### [Work to be completed]
Beginning with the first line, please repeat the entries exactly and end on the line that contains "none => s.countMisaddressed".

**** Data to use

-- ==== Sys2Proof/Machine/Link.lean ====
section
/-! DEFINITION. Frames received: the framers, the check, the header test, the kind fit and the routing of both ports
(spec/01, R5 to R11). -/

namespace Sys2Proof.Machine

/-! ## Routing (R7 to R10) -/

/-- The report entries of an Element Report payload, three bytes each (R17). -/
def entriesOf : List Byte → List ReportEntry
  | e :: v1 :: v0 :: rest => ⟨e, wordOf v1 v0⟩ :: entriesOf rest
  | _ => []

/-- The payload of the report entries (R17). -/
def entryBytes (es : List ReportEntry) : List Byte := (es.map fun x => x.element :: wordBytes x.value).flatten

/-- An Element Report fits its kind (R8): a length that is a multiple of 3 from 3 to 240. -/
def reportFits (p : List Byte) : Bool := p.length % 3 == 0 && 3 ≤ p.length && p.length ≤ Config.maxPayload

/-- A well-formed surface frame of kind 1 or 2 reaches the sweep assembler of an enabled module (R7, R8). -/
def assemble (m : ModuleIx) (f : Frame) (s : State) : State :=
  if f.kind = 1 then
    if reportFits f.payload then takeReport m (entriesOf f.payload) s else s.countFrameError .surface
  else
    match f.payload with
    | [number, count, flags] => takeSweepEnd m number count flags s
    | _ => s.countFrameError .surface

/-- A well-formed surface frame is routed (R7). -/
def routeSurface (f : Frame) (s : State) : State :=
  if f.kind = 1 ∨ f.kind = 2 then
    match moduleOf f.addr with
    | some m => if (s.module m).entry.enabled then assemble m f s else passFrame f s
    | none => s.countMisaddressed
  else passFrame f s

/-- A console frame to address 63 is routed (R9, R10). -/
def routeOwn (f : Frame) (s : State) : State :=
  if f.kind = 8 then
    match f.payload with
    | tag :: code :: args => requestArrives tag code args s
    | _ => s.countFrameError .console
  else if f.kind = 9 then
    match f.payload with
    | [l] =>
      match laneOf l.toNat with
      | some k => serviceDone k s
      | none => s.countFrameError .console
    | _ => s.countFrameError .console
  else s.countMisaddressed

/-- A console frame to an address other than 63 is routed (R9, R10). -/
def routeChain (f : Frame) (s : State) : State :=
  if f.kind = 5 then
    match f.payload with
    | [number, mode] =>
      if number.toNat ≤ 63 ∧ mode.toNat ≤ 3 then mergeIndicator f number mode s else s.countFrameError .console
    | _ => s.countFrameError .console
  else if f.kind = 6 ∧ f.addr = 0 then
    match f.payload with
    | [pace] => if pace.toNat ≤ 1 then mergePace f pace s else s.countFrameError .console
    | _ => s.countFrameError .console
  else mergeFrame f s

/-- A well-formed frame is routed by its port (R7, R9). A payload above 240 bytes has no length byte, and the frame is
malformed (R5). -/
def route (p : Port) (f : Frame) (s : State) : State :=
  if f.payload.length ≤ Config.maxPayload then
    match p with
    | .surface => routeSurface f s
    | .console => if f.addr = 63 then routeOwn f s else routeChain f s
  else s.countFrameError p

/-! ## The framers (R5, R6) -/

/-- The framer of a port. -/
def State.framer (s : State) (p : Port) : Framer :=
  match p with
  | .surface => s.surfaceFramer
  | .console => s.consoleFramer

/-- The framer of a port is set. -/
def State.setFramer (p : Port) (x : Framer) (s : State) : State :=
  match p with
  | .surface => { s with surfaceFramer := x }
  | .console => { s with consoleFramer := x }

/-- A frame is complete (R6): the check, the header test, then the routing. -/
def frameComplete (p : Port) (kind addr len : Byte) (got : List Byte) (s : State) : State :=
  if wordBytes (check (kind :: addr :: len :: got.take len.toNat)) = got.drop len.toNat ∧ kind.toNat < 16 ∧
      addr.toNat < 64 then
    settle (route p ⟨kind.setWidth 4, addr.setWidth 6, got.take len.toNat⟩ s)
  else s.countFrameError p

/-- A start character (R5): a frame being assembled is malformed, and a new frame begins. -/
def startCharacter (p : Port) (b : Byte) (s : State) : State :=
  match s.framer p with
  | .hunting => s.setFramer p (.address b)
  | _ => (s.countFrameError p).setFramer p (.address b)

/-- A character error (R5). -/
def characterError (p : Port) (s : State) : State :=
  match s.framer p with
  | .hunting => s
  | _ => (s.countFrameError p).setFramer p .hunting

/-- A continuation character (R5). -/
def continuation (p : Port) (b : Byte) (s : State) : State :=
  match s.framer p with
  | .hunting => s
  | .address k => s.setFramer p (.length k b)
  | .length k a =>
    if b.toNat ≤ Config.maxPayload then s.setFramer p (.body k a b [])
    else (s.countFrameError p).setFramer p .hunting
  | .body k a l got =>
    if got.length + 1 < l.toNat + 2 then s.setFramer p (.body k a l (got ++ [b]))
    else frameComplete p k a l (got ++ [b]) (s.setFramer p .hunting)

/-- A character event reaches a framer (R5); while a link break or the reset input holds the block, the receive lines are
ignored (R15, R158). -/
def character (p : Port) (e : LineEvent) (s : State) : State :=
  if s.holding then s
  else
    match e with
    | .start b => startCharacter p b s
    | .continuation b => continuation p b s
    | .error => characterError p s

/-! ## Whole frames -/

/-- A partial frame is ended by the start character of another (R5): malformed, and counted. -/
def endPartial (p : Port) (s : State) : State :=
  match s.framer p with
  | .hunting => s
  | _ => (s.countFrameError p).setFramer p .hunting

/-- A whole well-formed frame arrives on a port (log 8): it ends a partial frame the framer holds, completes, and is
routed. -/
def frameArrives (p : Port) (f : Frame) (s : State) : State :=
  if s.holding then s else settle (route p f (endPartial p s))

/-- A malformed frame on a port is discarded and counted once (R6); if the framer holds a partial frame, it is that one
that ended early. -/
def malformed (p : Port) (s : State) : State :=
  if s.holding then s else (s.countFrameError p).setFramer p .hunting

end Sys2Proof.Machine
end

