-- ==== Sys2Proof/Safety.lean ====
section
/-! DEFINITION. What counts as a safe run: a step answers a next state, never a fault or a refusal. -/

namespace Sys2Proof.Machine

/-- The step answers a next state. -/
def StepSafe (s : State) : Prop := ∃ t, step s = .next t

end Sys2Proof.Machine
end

********

### [Exercise response]
-- ==== Sys2Proof/Machine/Link.lean ====
section
/-! DEFINITION. Frames received: the framers, the check, the header test, the kind fit and the routing of both ports
(spec/01, R5 to R11). -/

namespace Sys2Proof.Machine

/-! ## Routing (R7 to R10) -/

/-- The report entries of an Element Report payload, three bytes each (R17). -/
def entriesOf : List Byte → List ReportEntry
  | e :: v1 :: v0 :: rest => ⟨e, wordOf v1 v0⟩ :: entriesOf rest
  | _ => []

/-- The payload of the report entries (R17). -/
def entryBytes (es : List ReportEntry) : List Byte := (es.map fun x => x.element :: wordBytes x.value).flatten

/-- An Element Report fits its kind (R8): a length that is a multiple of 3 from 3 to 240. -/
def reportFits (p : List Byte) : Bool := p.length % 3 == 0 && 3 ≤ p.length && p.length ≤ Config.maxPayload

/-- A well-formed surface frame of kind 1 or 2 reaches the sweep assembler of an enabled module (R7, R8). -/
def assemble (m : ModuleIx) (f : Frame) (s : State) : State :=
  if f.kind = 1 then
    if reportFits f.payload then takeReport m (entriesOf f.payload) s else s.countFrameError .surface
  else
    match f.payload with
    | [number, count, flags] => takeSweepEnd m number count flags s
    | _ => s.countFrameError .surface

/-- A well-formed surface frame is routed (R7). -/
def routeSurface (f : Frame) (s : State) : State :=
  if f.kind = 1 ∨ f.kind = 2 then
    match moduleOf f.addr with
    | some m => if (s.module m).entry.enabled then assemble m f s else passFrame f s
    | none => s.countMisaddressed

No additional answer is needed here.